## Exercise details
Transcribe each of the entries exactly.

## Data extracts
-- ==== Sys2Proof/Machine/State.lean ====
section
/-! DEFINITION. The machine's state as plain data, its stops, and the state after reset. -/

namespace Sys2Proof.Machine

/-- The run state (R24, R61). -/
inductive RunState where
  | running | halted | faulted
  deriving DecidableEq, Repr

/-- The kinds of fault the hardware records (R106). -/
inductive FaultKind where
  | unrecognizedOpcode
  | unsupportedAluOperation
  | registerIndexOutOfRange
  | memoryAddressOutOfRange
  deriving DecidableEq, Repr

/-- The fault record: kind, pc of the faulting instruction, detail (R25). -/
structure FaultRecord where
  kind : FaultKind
  fpc : Nat
  detail : Int
  deriving DecidableEq, Repr

/-- Memory: (address, byte) pairs, addresses strictly rising, no entry equal to `unlistedByte` (`memWf`). -/
abbrev Memory := List Host.Cell

/-- Everything the spec gives the machine: `(x[0..7], pc, FL, run, fault, mem[0..255], out)` (10_state.md), with the
level of the `reset` input (R62) and the parameters of the step (R74). -/
structure State where
  /-- x[0] to x[7] (R11); x[7] is SP (R12). -/
  regs : Vector Byte 8
  /-- The program counter, an integer from 0 to 256 that never wraps (R17, R18). -/
  pc : Nat
  /-- FL (R20). -/
  fl : Flags
  /-- The run state (R24). -/
  run : RunState
  /-- The fault record (R25). -/
  fault : Option FaultRecord
  /-- mem[0..255] (R30, R31). -/
  mem : Memory
  /-- The output stream, oldest byte first (R26). -/
  out : List Byte
  /-- The `reset` input as the host last drove it (R62, R128). DESIGN CHOICE, safe for steps, unsafe for the value of
  `run` while it is high: notes/assumptions/5.md. -/
  resetHigh : Bool
  /-- The three parameters (R6, R74); no step changes them. DESIGN CHOICE, safe: notes/assumptions/4.md. -/
  cfg : Config
  deriving DecidableEq, Repr

/-- Why a step does not happen. A fault of the HARDWARE (R106) is none of these: it is a next state whose run state
is `faulted` (R110). -/
inductive Fault where
  /-- Raised by `step` in HALTED, which has no step (R71). Safe: the spec gives no transition but reset. -/
  | noStepHalted
  /-- Raised by `step` in FAULTED, which has no step (R71). Safe: the spec gives no transition but reset. -/
  | noStepFaulted
  /-- Raised by `step` while `reset` is high: the core takes no step (R62). Safe: steps begin when it goes low. -/
  | heldInReset
  deriving DecidableEq, Repr

/-- Why an instruction has no meaning. -/
inductive Refusal where
  /-- Raised only by an arm of `exec` whose instruction is not modelled; no arm is. Safe: nothing is claimed. -/
  | notModelled (mnemonic : String)
  deriving DecidableEq, Repr

/-- What a meaning answers. -/
abbrev Result := Host.Outcome State Fault Refusal

/-- The machine right after reset, once `reset` is released and with no image loaded (R126). -/
def State.reset : State where
  regs := regsReset
  pc := pcReset
  fl := flReset
  run := .running
  fault := none
  mem := []
  out := []
  resetHigh := false
  cfg := defaultConfig

end Sys2Proof.Machine
end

## Written solution
-- ==== Sys2Proof/Machine/State.lean ====
section
/-! DEFINITION. The machine's state as plain data, its stops, and the state after reset. -/

namespace Sys2Proof.Machine

/-- The run state (R24, R61). -/
inductive RunState where
  | running | halted | faulted
  deriving DecidableEq, Repr

/-- The kinds of fault the hardware records (R106). -/
inductive FaultKind where
  | unrecognizedOpcode
  | unsupportedAluOperation
  | registerIndexOutOfRange
  | memoryAddressOutOfRange
  deriving DecidableEq, Repr

/-- The fault record: kind, pc of the faulting instruction, detail (R25). -/
structure FaultRecord where
  kind : FaultKind
  fpc : Nat
  detail : Int
  deriving DecidableEq, Repr

/-- Memory: (address, byte) pairs, addresses strictly rising, no entry equal to `unlistedByte` (`memWf`). -/
abbrev Memory := List Host.Cell

/-- Everything the spec gives the machine: `(x[0..7], pc, FL, run, fault, mem[0..255], out)` (10_state.md), with the
level of the `reset` input (R62) and the parameters of the step (R74). -/
structure State where
  /-- x[0] to x[7] (R11); x[7] is SP (R12). -/
  regs : Vector Byte 8
  /-- The program counter, an integer from 0 to 256 that never wraps (R17, R18). -/
  pc : Nat
  /-- FL (R20). -/
  fl : Flags
  /-- The run state (R24). -/
  run : RunState
  /-- The fault record (R25). -/
  fault : Option FaultRecord
  /-- mem[0..255] (R30, R31). -/
  mem : Memory
  /-- The output stream, oldest byte first (R26). -/
  out : List Byte
  /-- The `reset` input as the host last drove it (R62, R128). DESIGN CHOICE, safe for steps, unsafe for the value of
  `run` while it is high: notes/assumptions/5.md. -/
  resetHigh : Bool
  /-- The three parameters (R6, R74); no step changes them. DESIGN CHOICE, safe: notes/assumptions/4.md. -/
  cfg : Config
  deriving DecidableEq, Repr

/-- Why a step does not happen. A fault of the HARDWARE (R106) is none of these: it is a next state whose run state
is `faulted` (R110). -/
inductive Fault where
  /-- Raised by `step` in HALTED, which has no step (R71). Safe: the spec gives no transition but reset. -/
  | noStepHalted
  /-- Raised by `step` in FAULTED, which has no step (R71). Safe: the spec gives no transition but reset. -/
  | noStepFaulted
  /-- Raised by `step` while `reset` is high: the core takes no step (R62). Safe: steps begin when it goes low. -/
  | heldInReset
  deriving DecidableEq, Repr

/-- Why an instruction has no meaning. -/
inductive Refusal where
  /-- Raised only by an arm of `exec` whose instruction is not modelled; no arm is. Safe: nothing is claimed. -/
  | notModelled (mnemonic : String)
  deriving DecidableEq, Repr

/-- What a meaning answers. -/
abbrev Result := Host.Outcome State Fault Refusal

/-- The machine right after reset, once `reset` is released and with no image loaded (R126). -/
def State.reset : State where
  regs := regsReset
  pc := pcReset
  fl := flReset
  run := .running
  fault := none
  mem := []
  out := []
  resetHigh := false
  cfg := defaultConfig

end Sys2Proof.Machine
end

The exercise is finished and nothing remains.